Items from a dataset
►
-- ==== Sys2Proof/WellFormed.lean ====
section
/-! DEFINITION. Which command terms are commands: the operand ranges of R92 and R95. -/

namespace Sys2Proof

/-- The operand ranges (R92, R95): a round-constant index is 1 to 10, a round-key number 0 to 10; every other operand
may be any byte. -/
def Instr.wellFormed : Instr → Bool
  | .rcon a => 1 ≤ a.toNat && a.toNat ≤ 10
  | .addrk a => a.toNat ≤ 10
  | .xtime _ | .gmul _ _ | .sbox _ | .isbox _ => true
  | .keyexp | .subb | .shrow | .mixc | .isubb | .ishrow | .imixc => true
  | .encblk | .decblk | .pad | .unpad | .cbcenc | .cbcdec | .clr => true

end Sys2Proof
end

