-- ==== Sys2Proof/Config.lean ====
section
/-! DEFINITION. What is fixed for the machine: the constants of R8 and R9, and the one free value of the spec, the
answer of the random number generator (R10, U1). The open parameter `CAP` is carried in State (log entry 4), the open
parameter `REGBASE` is the platform's and nothing depends on it (R75). -/

namespace Sys2Proof.Config

/-- `KEYLEN` (R8): the only legal key length, in bytes. -/
def keyLen : Nat := 16

/-- `KCAP` (R9): the capacity of the key buffer, in bytes. -/
def keyCapacity : Nat := 32

/-- What `DOUT` holds beyond `CAP` (R26): `DOUT` has capacity `CAP + 32`. -/
def outputExtra : Nat := 32

/-- `REDUCE` (R8): the constant `xtime` adds when the high bit was set. -/
def reduce : Byte := 0x1B

/-- The shortest ciphertext `CBCDEC` accepts (R8, R181). -/
def minCiphertext : Nat := 32

/-- FREE VALUE (R10, R182, U1; log entry 3): the sixteen bytes the RNG agent answers to draw number `n` when no answer
is lined up in State. It has no body: nothing is known of it, so what is proved holds for every answer. -/
opaque draw16 : Nat → Block

end Sys2Proof.Config
end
◄
Exercise details — Copy out the lines above exactly, beginning at the one that contains "def outputExtra : Nat := 32" and ending at the one that contains "def minCiphertext : Nat := 32".

Expected answer —
def outputExtra : Nat := 32

/-- `REDUCE` (R8): the constant `xtime` adds when the high bit was set. -/
def reduce : Byte := 0x1B

/-- The shortest ciphertext `CBCDEC` accepts (R8, R181). -/
def minCiphertext : Nat := 32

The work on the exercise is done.